-- WORK ORDER --
Starting at the line containing "extract_lets -merge -useContext +onlyGivenNames v6" and ending at the line containing "refine Touch.step ?_ (State.nackAll_touch", print every line of the material below exactly, both ends included, and stop there.

================

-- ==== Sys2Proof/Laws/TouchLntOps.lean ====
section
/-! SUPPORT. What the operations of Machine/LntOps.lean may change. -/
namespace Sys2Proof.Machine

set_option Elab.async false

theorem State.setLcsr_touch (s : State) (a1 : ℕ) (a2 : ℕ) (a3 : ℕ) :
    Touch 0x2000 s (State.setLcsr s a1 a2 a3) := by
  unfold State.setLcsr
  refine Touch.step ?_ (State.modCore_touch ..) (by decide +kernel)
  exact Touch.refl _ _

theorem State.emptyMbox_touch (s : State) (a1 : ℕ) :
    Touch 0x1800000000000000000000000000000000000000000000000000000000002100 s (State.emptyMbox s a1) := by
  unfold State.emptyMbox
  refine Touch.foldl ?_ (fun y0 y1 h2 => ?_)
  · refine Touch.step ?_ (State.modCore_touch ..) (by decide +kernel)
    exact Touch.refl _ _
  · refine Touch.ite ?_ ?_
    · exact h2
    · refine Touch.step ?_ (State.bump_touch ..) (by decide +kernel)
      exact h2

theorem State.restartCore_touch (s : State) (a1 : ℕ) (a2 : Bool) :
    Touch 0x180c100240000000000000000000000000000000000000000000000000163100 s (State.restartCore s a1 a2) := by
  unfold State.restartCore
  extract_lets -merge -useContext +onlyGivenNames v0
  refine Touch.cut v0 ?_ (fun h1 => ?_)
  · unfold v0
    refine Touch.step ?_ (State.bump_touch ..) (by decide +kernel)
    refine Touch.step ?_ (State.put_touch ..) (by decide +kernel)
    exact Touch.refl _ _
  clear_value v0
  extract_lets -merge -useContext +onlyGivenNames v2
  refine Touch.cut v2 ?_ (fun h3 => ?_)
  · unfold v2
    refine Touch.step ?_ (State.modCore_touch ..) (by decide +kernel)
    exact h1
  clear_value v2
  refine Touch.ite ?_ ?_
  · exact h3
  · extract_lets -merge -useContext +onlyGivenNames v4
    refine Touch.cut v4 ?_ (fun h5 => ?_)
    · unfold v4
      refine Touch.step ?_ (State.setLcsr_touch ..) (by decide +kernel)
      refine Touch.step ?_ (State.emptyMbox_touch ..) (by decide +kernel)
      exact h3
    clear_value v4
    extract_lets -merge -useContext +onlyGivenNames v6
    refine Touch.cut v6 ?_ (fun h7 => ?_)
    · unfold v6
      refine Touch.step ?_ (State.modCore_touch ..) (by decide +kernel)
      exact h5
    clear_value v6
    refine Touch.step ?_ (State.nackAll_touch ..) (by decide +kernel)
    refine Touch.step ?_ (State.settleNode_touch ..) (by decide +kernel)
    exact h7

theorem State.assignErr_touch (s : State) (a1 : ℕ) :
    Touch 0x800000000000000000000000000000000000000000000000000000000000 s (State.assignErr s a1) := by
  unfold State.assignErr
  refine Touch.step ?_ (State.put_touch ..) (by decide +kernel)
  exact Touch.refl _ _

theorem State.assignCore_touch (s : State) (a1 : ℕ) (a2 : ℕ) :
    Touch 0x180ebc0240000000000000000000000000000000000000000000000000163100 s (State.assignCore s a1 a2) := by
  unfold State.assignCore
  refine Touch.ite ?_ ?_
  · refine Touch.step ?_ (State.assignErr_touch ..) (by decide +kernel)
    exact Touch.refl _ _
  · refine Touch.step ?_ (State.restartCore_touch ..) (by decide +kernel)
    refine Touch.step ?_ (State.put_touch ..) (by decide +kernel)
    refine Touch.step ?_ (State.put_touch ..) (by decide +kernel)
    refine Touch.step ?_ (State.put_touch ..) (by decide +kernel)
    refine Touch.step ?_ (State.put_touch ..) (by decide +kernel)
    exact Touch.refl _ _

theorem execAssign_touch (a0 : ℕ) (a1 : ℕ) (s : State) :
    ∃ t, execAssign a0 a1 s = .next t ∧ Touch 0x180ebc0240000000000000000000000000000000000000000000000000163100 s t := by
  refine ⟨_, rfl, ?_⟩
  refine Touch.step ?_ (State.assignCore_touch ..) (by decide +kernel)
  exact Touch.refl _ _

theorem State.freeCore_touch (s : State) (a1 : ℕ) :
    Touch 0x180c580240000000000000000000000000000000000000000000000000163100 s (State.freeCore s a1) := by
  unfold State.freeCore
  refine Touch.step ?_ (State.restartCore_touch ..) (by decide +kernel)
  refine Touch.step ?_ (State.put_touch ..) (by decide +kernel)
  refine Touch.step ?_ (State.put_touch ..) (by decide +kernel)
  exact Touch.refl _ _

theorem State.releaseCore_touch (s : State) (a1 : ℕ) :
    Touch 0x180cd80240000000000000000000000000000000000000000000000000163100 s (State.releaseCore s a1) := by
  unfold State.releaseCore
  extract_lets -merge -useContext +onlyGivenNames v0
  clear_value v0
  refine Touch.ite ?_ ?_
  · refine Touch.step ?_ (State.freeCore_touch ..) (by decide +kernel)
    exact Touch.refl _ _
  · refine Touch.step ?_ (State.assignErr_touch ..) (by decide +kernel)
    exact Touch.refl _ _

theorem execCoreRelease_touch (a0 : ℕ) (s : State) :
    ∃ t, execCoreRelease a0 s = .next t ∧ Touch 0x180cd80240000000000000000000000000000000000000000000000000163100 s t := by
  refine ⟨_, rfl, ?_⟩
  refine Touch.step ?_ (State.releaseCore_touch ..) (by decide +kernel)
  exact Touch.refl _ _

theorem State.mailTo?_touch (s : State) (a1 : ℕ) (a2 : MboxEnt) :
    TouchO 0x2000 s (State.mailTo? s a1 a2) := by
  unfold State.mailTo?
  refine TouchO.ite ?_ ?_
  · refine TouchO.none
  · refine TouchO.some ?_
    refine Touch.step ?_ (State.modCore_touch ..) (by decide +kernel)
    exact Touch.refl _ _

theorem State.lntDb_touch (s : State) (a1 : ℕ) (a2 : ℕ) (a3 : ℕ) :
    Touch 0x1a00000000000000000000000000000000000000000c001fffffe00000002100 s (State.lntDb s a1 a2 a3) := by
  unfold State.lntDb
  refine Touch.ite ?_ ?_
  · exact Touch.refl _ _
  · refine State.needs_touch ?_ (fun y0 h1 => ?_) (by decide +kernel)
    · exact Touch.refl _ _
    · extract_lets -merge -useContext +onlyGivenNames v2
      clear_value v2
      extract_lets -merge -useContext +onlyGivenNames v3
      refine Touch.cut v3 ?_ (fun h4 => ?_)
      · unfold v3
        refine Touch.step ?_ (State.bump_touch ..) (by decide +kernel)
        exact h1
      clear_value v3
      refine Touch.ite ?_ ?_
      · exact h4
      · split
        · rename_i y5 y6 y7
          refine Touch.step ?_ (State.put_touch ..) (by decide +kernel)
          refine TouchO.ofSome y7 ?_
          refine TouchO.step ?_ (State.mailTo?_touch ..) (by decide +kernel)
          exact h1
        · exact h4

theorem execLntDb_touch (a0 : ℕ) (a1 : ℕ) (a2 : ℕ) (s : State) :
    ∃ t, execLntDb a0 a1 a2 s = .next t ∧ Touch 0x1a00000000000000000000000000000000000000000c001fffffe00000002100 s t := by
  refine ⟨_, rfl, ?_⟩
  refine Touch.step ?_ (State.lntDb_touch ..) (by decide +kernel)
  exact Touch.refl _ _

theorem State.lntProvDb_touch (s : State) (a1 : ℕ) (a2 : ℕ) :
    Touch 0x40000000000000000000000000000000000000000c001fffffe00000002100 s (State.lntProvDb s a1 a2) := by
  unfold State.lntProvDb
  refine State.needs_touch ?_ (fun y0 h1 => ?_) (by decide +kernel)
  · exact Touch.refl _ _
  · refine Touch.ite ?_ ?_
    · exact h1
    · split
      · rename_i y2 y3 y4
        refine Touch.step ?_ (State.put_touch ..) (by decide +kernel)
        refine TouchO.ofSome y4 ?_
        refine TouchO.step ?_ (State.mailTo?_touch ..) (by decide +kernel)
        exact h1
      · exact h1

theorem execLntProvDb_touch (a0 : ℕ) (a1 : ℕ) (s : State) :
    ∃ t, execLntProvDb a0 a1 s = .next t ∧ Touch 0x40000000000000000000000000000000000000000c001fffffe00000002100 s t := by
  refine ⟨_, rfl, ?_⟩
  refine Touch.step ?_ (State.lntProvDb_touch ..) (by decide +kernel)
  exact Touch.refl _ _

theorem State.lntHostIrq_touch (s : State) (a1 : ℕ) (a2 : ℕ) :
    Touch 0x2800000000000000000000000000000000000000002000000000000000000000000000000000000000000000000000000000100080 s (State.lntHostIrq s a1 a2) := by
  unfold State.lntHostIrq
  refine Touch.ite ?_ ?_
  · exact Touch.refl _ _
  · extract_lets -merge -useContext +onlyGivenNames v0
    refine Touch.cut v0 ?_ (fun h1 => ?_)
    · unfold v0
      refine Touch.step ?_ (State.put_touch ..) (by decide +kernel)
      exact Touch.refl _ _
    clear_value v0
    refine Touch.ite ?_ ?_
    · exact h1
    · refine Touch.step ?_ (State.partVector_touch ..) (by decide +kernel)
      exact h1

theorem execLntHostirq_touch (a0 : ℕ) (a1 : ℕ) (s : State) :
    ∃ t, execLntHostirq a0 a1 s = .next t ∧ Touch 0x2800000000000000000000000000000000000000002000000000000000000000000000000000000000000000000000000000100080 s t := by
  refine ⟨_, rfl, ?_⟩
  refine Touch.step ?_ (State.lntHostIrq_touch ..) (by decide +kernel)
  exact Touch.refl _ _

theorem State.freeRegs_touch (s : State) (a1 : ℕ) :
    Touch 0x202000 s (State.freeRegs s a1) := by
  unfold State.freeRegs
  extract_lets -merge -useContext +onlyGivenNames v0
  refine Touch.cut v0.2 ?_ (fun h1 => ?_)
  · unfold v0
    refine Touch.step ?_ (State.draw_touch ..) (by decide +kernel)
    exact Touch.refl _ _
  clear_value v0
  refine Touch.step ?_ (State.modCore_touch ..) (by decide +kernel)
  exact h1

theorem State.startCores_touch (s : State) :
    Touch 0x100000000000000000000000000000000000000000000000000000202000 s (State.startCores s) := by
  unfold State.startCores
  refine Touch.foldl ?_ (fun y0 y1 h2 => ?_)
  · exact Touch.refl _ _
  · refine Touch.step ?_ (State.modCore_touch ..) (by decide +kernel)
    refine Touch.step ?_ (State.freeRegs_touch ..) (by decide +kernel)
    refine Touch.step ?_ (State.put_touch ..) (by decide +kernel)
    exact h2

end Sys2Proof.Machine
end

================

-- REPLY --
    extract_lets -merge -useContext +onlyGivenNames v6
    refine Touch.cut v6 ?_ (fun h7 => ?_)
    · unfold v6
      refine Touch.step ?_ (State.modCore_touch ..) (by decide +kernel)
      exact h5
    clear_value v6
    refine Touch.step ?_ (State.nackAll_touch ..) (by decide +kernel)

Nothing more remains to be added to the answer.